-- ==== Sys2Proof/Laws/Ops.lean ====
section
/-!
SUPPORT. Laws/Ops.lean: what each shared operation can do, said once: layer resolution, the tracked writes, the register operations,
and that each of them keeps the shape `State.wf`.
-/

namespace Sys2Proof.Machine

variable {s : State} {c : LayerCfg} {y : Layer} {l : Nat}

/-! ### Layers -/

theorem State.layerAt_eq_some : s.layerAt l = some (c, y) ↔ s.cfg.layers[l]? = some c ∧ s.layers[l]? = some y := by
  unfold State.layerAt
  split <;> simp_all

theorem layersWf_iff {cs : List LayerCfg} {ys : List Layer} :
    layersWf cs ys = true ↔
      cs.length = ys.length ∧ ∀ (l : Nat) (c : LayerCfg) (y : Layer), cs[l]? = some c → ys[l]? = some y → Layer.wf c y = true := by
  induction cs generalizing ys with
  | nil => cases ys <;> simp [layersWf]
  | cons c cs ih =>
    cases ys with
    | nil => simp [layersWf]
    | cons y ys =>
      simp only [layersWf, Bool.and_eq_true, ih, List.length_cons, Nat.add_right_cancel_iff]
      constructor
      · rintro ⟨h0, h1, h2⟩
        refine ⟨h1, fun l c' y' hc hy => ?_⟩
        cases l with
        | zero => simp_all
        | succ l => exact h2 l c' y' (by simpa using hc) (by simpa using hy)
      · rintro ⟨h1, h2⟩
        exact ⟨h2 0 c y rfl rfl, h1, fun l c' y' hc hy => h2 (l + 1) c' y' (by simpa using hc) (by simpa using hy)⟩

theorem State.wf_iff : s.wf = true ↔
    s.cfg.wf = true ∧ layersWf s.cfg.layers s.layers = true ∧ Memory.wf s.cfg.sprBytes s.spr = true ∧
      Memory.wf s.cfg.screenSize s.fb = true ∧ Memory.wf s.cfg.screenSize s.pri = true := by
  simp [State.wf, and_assoc]

/-- In a well-shaped state a layer of the configuration has a state. -/
theorem State.layerAt_of_lt (h : s.wf = true) (hl : l < s.cfg.nLayers) : ∃ c y, s.layerAt l = some (c, y) := by
  have hlen := (layersWf_iff.1 (State.wf_iff.1 h).2.1).1
  have hl' : l < s.cfg.layers.length := hl
  exact ⟨s.cfg.layers[l], s.layers[l]'(hlen ▸ hl'), State.layerAt_eq_some.2 ⟨by simp, by simp⟩⟩

/-- Beyond `NLAYERS` the access is unmapped (R67). -/
theorem State.layerAt_of_ge (hl : s.cfg.nLayers ≤ l) : s.layerAt l = none := by
  have : s.cfg.layers[l]? = none := by simpa [Cfg.nLayers] using hl
  simp [State.layerAt, this]

theorem State.layer_wf (h : s.wf = true) (hy : s.layerAt l = some (c, y)) : Layer.wf c y = true := by
  obtain ⟨h1, h2⟩ := State.layerAt_eq_some.1 hy
  exact (layersWf_iff.1 (State.wf_iff.1 h).2.1).2 l c y h1 h2

theorem Layer.wf_iff : Layer.wf c y = true ↔
    Memory.wf c.nt y.tm = true ∧ Memory.wf c.nt y.am = true ∧ DirtySet.wf c.nt y.dirty = true ∧ Memory.wf c.bmpSize y.bmp = true := by
  simp [Layer.wf, and_assoc]

/-- A change of one layer that keeps its shape keeps the shape of all. -/
theorem layersWf_modify {cs : List LayerCfg} {ys : List Layer} {f : Layer → Layer} (h : layersWf cs ys = true)
    (hf : ∀ c y, cs[l]? = some c → Layer.wf c y = true → Layer.wf c (f y) = true) : layersWf cs (ys.modify l f) = true := by
  rw [layersWf_iff] at h ⊢
  refine ⟨by simpa using h.1, fun k c y hc hy => ?_⟩
  rw [List.getElem?_modify] at hy
  cases hk : ys[k]? with
  | none => simp [hk] at hy
  | some y0 =>
    rw [hk] at hy
    have hw := h.2 k c y0 hc hk
    by_cases hlk : l = k
    · subst hlk
      have : y = f y0 := by simpa using hy.symm
      rw [this]
      exact hf c y0 hc hw
    · have : y = y0 := by simpa [hlk] using hy.symm
      rwa [this]

theorem State.wf_updLayer {f : Layer → Layer} (h : s.wf = true)
    (hf : ∀ c y, s.cfg.layers[l]? = some c → Layer.wf c y = true → Layer.wf c (f y) = true) : (s.updLayer l f).wf = true := by
  rw [State.wf_iff] at h ⊢
  simpa using ⟨h.1, layersWf_modify h.2.1 hf, h.2.2⟩

/-- The layer an update names becomes the update of it. -/
theorem State.layerAt_updLayer_same {f : Layer → Layer} (h : s.layerAt l = some (c, y)) :
    (s.updLayer l f).layerAt l = some (c, f y) := by
  rw [State.layerAt_eq_some] at h ⊢
  exact ⟨h.1, by simp [h.2]⟩

/-- Another layer stays. -/
theorem State.layerAt_updLayer_other {f : Layer → Layer} {k : Nat} (h : k ≠ l) : (s.updLayer l f).layerAt k = s.layerAt k := by
  simp [State.layerAt, Ne.symm h]

/-- An update that changes nothing of the layer changes nothing. -/
theorem State.updLayer_eq_set {f : Layer → Layer} (h : s.layerAt l = some (c, y)) :
    s.updLayer l f = { s with layers := s.layers.set l (f y) } := by
  have hy := (State.layerAt_eq_some.1 h).2
  have : s.layers.modify l f = s.layers.set l (f y) := by
    apply List.ext_getElem?
    intro k
    rw [List.getElem?_modify, List.getElem?_set]
    by_cases hk : l = k
    · subst hk
      have hlt : l < s.layers.length := by
        by_contra hge
        rw [List.getElem?_eq_none (by omega)] at hy
        exact absurd hy (by simp)
      rw [List.getElem?_eq_getElem hlt] at hy
      simp [hlt, Option.some.inj hy]
    · simp [hk]
  simp only [State.updLayer, this]

/-! ### Sizes of a well-formed configuration -/

theorem Cfg.layer_ok {cfg : Cfg} (h : cfg.wf = true) (hc : cfg.layers[l]? = some c) : c.ok = true := by
  simp only [Cfg.wf, Bool.and_eq_true, List.all_eq_true] at h
  exact h.1.1.1.1.1.2 c (List.mem_of_getElem? hc)

theorem LayerCfg.sizes (h : c.ok = true) : 1 ≤ c.tileW ∧ 1 ≤ c.tileH ∧ 1 ≤ c.mapW ∧ 1 ≤ c.mapH := by
  simp only [LayerCfg.ok, LayerCfg.sizesOk, Bool.and_eq_true, decide_eq_true_eq] at h
  tauto

theorem LayerCfg.nt_pos (h : c.ok = true) : 0 < c.nt := by
  have := LayerCfg.sizes h
  exact Nat.mul_pos (by omega) (by omega)

theorem LayerCfg.bw_pos (h : c.ok = true) : 0 < c.bw := by
  have := LayerCfg.sizes h
  exact Nat.mul_pos (by omega) (by omega)

theorem LayerCfg.bh_pos (h : c.ok = true) : 0 < c.bh := by
  have := LayerCfg.sizes h
  exact Nat.mul_pos (by omega) (by omega)

theorem Cfg.screen_sizes {cfg : Cfg} (h : cfg.wf = true) :
    1 ≤ cfg.screenW ∧ cfg.screenW ≤ 256 ∧ 1 ≤ cfg.screenH ∧ cfg.screenH ≤ 256 := by
  simp only [Cfg.wf, Cfg.globalOk, Bool.and_eq_true, decide_eq_true_eq] at h
  tauto

theorem Cfg.sprite_sizes {cfg : Cfg} (h : cfg.wf = true) : 1 ≤ cfg.nspr ∧ 1 ≤ cfg.cellW ∧ 1 ≤ cfg.cellH := by
  simp only [Cfg.wf, Cfg.spritesOk, Bool.and_eq_true, decide_eq_true_eq] at h
  tauto

theorem Cfg.sprBytes_pos {cfg : Cfg} (h : cfg.wf = true) : 0 < cfg.sprBytes := by
  have := Cfg.sprite_sizes h
  refine Nat.mul_pos (by omega) ?_
  cases cfg.stride <;> decide

/-- Every pixel on the screen has its own key below the screen's size. -/
theorem pixelKey_lt {cfg : Cfg} {px py : Nat} (hx : px < cfg.screenW) (hy : py < cfg.screenH) :
    pixelKey cfg px py < cfg.screenSize := by
  unfold pixelKey Cfg.screenSize
  calc py * cfg.screenW + px < py * cfg.screenW + cfg.screenW := by omega
    _ = (py + 1) * cfg.screenW := by ring
    _ ≤ cfg.screenH * cfg.screenW := Nat.mul_le_mul_right _ hy

theorem pixelKey_mod {cfg : Cfg} {px : Nat} (hx : px < cfg.screenW) (py : Nat) : pixelKey cfg px py % cfg.screenW = px := by
  rw [pixelKey, Nat.mul_add_mod_of_lt hx]

theorem pixelKey_div {cfg : Cfg} {px : Nat} (hx : px < cfg.screenW) (py : Nat) : pixelKey cfg px py / cfg.screenW = py := by
  rw [pixelKey, Nat.add_comm, Nat.add_mul_div_right _ _ (by omega), Nat.div_eq_of_lt hx, Nat.zero_add]

theorem tileIndex_lt (h : c.ok = true) (off : BitVec 16) : tileIndex c off < c.nt :=
  Nat.mod_lt _ (LayerCfg.nt_pos h)

theorem spriteIndex_lt {cfg : Cfg} (h : cfg.wf = true) (off : BitVec 16) : spriteIndex cfg off < cfg.sprBytes :=
  Nat.mod_lt _ (Cfg.sprBytes_pos h)

/-! ### The tracked writes (R120, R121) -/

@[simp] theorem Layer.writeTm_am (y : Layer) (i : Nat) (v : Byte) : (y.writeTm i v).am = y.am := by
  unfold Layer.writeTm; split <;> rfl
@[simp] theorem Layer.writeTm_scx (y : Layer) (i : Nat) (v : Byte) : (y.writeTm i v).scx = y.scx := by
  unfold Layer.writeTm; split <;> rfl
@[simp] theorem Layer.writeTm_scy (y : Layer) (i : Nat) (v : Byte) : (y.writeTm i v).scy = y.scy := by
  unfold Layer.writeTm; split <;> rfl
@[simp] theorem Layer.writeTm_bmp (y : Layer) (i : Nat) (v : Byte) : (y.writeTm i v).bmp = y.bmp := by
  unfold Layer.writeTm; split <;> rfl
@[simp] theorem Layer.writeAm_tm (y : Layer) (i : Nat) (v : Byte) : (y.writeAm i v).tm = y.tm := by
  unfold Layer.writeAm; split <;> rfl
@[simp] theorem Layer.writeAm_scx (y : Layer) (i : Nat) (v : Byte) : (y.writeAm i v).scx = y.scx := by
  unfold Layer.writeAm; split <;> rfl
@[simp] theorem Layer.writeAm_scy (y : Layer) (i : Nat) (v : Byte) : (y.writeAm i v).scy = y.scy := by
  unfold Layer.writeAm; split <;> rfl
@[simp] theorem Layer.writeAm_bmp (y : Layer) (i : Nat) (v : Byte) : (y.writeAm i v).bmp = y.bmp := by
  unfold Layer.writeAm; split <;> rfl

/-- Writing the byte already there changes nothing at all (R65, R120). -/
theorem Layer.writeTm_same {i : Nat} {v : Byte} (h : Memory.read y.tm i = v) : y.writeTm i v = y := by
  simp [Layer.writeTm, h]

theorem Layer.writeAm_same {i : Nat} {v : Byte} (h : Memory.read y.am i = v) : y.writeAm i v = y := by
  simp [Layer.writeAm, h]

/-- The tile memory after `TWR`'s write. -/
theorem Layer.read_writeTm (h : Memory.wf c.nt y.tm = true) (i k : Nat) (v : Byte) :
    Memory.read (y.writeTm i v).tm k = if k = i then v else Memory.read y.tm k := by
  unfold Layer.writeTm
  split_ifs with h1 h2 h2
  · rw [h2, h1]
  · rfl
  · simp [Memory.read_write h, h2]
  · simp [Memory.read_write h, h2]

theorem Layer.read_writeAm (h : Memory.wf c.nt y.am = true) (i k : Nat) (v : Byte) :
    Memory.read (y.writeAm i v).am k = if k = i then v else Memory.read y.am k := by
  unfold Layer.writeAm
  split_ifs with h1 h2 h2
  · rw [h2, h1]
  · rfl
  · simp [Memory.read_write h, h2]
  · simp [Memory.read_write h, h2]

/-- The dirty set after `TWR`'s write: the tile's bit is set when the stored byte changes, and no bit is cleared. -/
theorem Layer.has_writeTm (y : Layer) (i k : Nat) (v : Byte) : DirtySet.has (y.writeTm i v).dirty k = true ↔
    DirtySet.has y.dirty k = true ∨ (k = i ∧ Memory.read y.tm i ≠ v) := by
  unfold Layer.writeTm
  split_ifs with h1
  · simp [h1]
  · simp [DirtySet.has_mark, h1, or_comm]

theorem Layer.has_writeAm (y : Layer) (i k : Nat) (v : Byte) : DirtySet.has (y.writeAm i v).dirty k = true ↔
    DirtySet.has y.dirty k = true ∨ (k = i ∧ Memory.read y.am i ≠ v) := by
  unfold Layer.writeAm
  split_ifs with h1
  · simp [h1]
  · simp [DirtySet.has_mark, h1, or_comm]

theorem Layer.wf_writeTm {i : Nat} (h : Layer.wf c y = true) (hi : i < c.nt) (v : Byte) : Layer.wf c (y.writeTm i v) = true := by
  rw [Layer.wf_iff] at h
  unfold Layer.writeTm
  split_ifs
  · exact Layer.wf_iff.2 h
  · exact Layer.wf_iff.2 ⟨Memory.wf_write h.1 hi v, h.2.1, DirtySet.wf_mark h.2.2.1 hi, h.2.2.2⟩

theorem Layer.wf_writeAm {i : Nat} (h : Layer.wf c y = true) (hi : i < c.nt) (v : Byte) : Layer.wf c (y.writeAm i v) = true := by
  rw [Layer.wf_iff] at h
  unfold Layer.writeAm
  split_ifs
  · exact Layer.wf_iff.2 h
  · exact Layer.wf_iff.2 ⟨h.1, Memory.wf_write h.2.1 hi v, DirtySet.wf_mark h.2.2.1 hi, h.2.2.2⟩

/-! ### Every shared operation keeps the shape -/

theorem State.wf_respond (h : s.wf = true) (r : Option Byte) : (s.respond r).wf = true := h

theorem State.wf_writeTile (h : s.wf = true) (sel : BitVec 4) (off : BitVec 16) (v : Byte) : (s.writeTile sel off v).wf = true := by
  unfold State.writeTile
  split
  · exact h
  · rename_i c y hy
    refine State.wf_updLayer h (fun c' y' hc hw => ?_)
    have : c' = c := by simpa [(State.layerAt_eq_some.1 hy).1] using hc.symm
    subst this
    exact Layer.wf_writeTm hw (tileIndex_lt (Cfg.layer_ok (State.wf_iff.1 h).1 hc) off) v

theorem State.wf_writeAttr (h : s.wf = true) (sel : BitVec 4) (off : BitVec 16) (v : Byte) : (s.writeAttr sel off v).wf = true := by
  unfold State.writeAttr
  split
  · exact h
  · rename_i c y hy
    refine State.wf_updLayer h (fun c' y' hc hw => ?_)
    have : c' = c := by simpa [(State.layerAt_eq_some.1 hy).1] using hc.symm
    subst this
    exact Layer.wf_writeAm hw (tileIndex_lt (Cfg.layer_ok (State.wf_iff.1 h).1 hc) off) v

theorem State.wf_writeSprite (h : s.wf = true) (off : BitVec 16) (v : Byte) : (s.writeSprite off v).wf = true := by
  have h' := State.wf_iff.1 h
  rw [State.wf_iff]
  exact ⟨h'.1, h'.2.1, Memory.wf_write h'.2.2.1 (spriteIndex_lt h'.1 off) v, h'.2.2.2⟩

theorem State.wf_writeReg (h : s.wf = true) (r : Reg) (v : Byte) : (s.writeReg r v).wf = true := by
  cases r with
  | ctrl => exact h
  | status => exact h
  | scxl l => exact State.wf_updLayer h (fun _ _ _ hw => hw)
  | scxh l => exact State.wf_updLayer h (fun _ _ _ hw => hw)
  | scyl l => exact State.wf_updLayer h (fun _ _ _ hw => hw)
  | scyh l => exact State.wf_updLayer h (fun _ _ _ hw => hw)

theorem State.wf_writeRegister (h : s.wf = true) (sel : BitVec 4) (off : BitVec 16) (v : Byte) :
    (s.writeRegister sel off v).wf = true := by
  unfold State.writeRegister
  split
  · exact State.wf_writeReg h _ v
  · exact h

theorem State.wf_requestRefresh (h : s.wf = true) : s.requestRefresh.wf = true := h

theorem State.wf_notePalette (h : s.wf = true) : s.notePalette.wf = true := h

/-! ### Layers right after reset -/

theorem layersAfterReset_getElem? (content : Config.Store → Nat → Byte) (k : Nat) (cs : List LayerCfg) (l : Nat) :
    (layersAfterReset content k cs)[l]? = cs[l]?.map (Layer.afterReset content (k + l)) := by
  induction cs generalizing k l with
  | nil => rfl
  | cons c cs ih =>
    cases l with
    | zero => rfl
    | succ l =>
      rw [layersAfterReset, List.getElem?_cons_succ, List.getElem?_cons_succ, ih, show k + 1 + l = k + (l + 1) by omega]

theorem Layer.wf_afterReset (content : Config.Store → Nat → Byte) (l : Nat) (c : LayerCfg) :
    Layer.wf c (Layer.afterReset content l c) = true := by
  simp [Layer.wf, Layer.afterReset]

theorem layersAfterReset_length (content : Config.Store → Nat → Byte) (k : Nat) (cs : List LayerCfg) :
    (layersAfterReset content k cs).length = cs.length := by
  induction cs generalizing k with
  | nil => rfl
  | cons c cs ih => simp [layersAfterReset, ih]

/-- Every state reset can leave has the shape. -/
theorem State.wf_afterReset (b : BuiltCfg) (content : Config.Store → Nat → Byte) (port : List PortInput) (k : Nat) :
    (State.afterReset b content port k).wf = true := by
  rw [State.wf_iff]
  refine ⟨b.ok, layersWf_iff.2 ⟨(layersAfterReset_length content 0 b.cfg.layers).symm, fun l c y hc hy => ?_⟩, Memory.wf_tabulate _ _,
    Memory.wf_tabulate _ _, Memory.wf_tabulate _ _⟩
  have hc' : b.cfg.layers[l]? = some c := hc
  have hy' : (layersAfterReset content 0 b.cfg.layers)[l]? = some y := hy
  rw [layersAfterReset_getElem?, hc'] at hy'
  have : Layer.afterReset content (0 + l) c = y := by simpa using hy'
  rw [← this]
  exact Layer.wf_afterReset content _ c

theorem State.wf_takeReset : s.takeReset.wf = true :=
  State.wf_afterReset s.built _ _ _

/-! ### Machine construction (R9, R222) -/

theorem reportUnless_eq_nil {ok : Bool} {e : ConfigError} : reportUnless ok e = [] ↔ ok = true := by
  cases ok <;> simp [reportUnless]

theorem layerErrors_eq_nil (l : Nat) (cs : List LayerCfg) : layerErrors l cs = [] ↔ cs.all LayerCfg.ok = true := by
  induction cs generalizing l with
  | nil => simp [layerErrors]
  | cons c cs ih => simp [layerErrors, reportUnless_eq_nil, ih, LayerCfg.ok, and_assoc]

/-- A configuration has no error exactly when it is well formed. -/
theorem Cfg.errors_eq_nil (cfg : Cfg) : cfg.errors = [] ↔ cfg.wf = true := by
  simp only [Cfg.errors, Cfg.wf, List.append_eq_nil_iff, reportUnless_eq_nil, layerErrors_eq_nil, Bool.and_eq_true]

/-- All that machine construction can answer. -/
theorem State.build_cases (cfg : Cfg) (content : Config.Store → Nat → Byte) :
    (∃ h : cfg.wf = true, State.build cfg content = .next (State.afterReset ⟨cfg, h⟩ content [] 0)) ∨
    (cfg.wf = false ∧ State.build cfg content = .refused (.illFormedConfig cfg.errors)) := by
  by_cases h : cfg.wf = true
  · exact .inl ⟨h, by simp [State.build, h]⟩
  · exact .inr ⟨by simpa using h, by simp [State.build, h]⟩

end Sys2Proof.Machine
end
★ ★ ★ ★ ★ ★ ★
_Problem description:_ Give the lines from the one containing "(cfg.wf = false" through the end of the entries again, exactly as written and with no other lines.

_Expected output:_
    (cfg.wf = false ∧ State.build cfg content = .refused (.illFormedConfig cfg.errors)) := by
  by_cases h : cfg.wf = true
  · exact .inl ⟨h, by simp [State.build, h]⟩
  · exact .inr ⟨by simpa using h, by simp [State.build, h]⟩

end Sys2Proof.Machine
end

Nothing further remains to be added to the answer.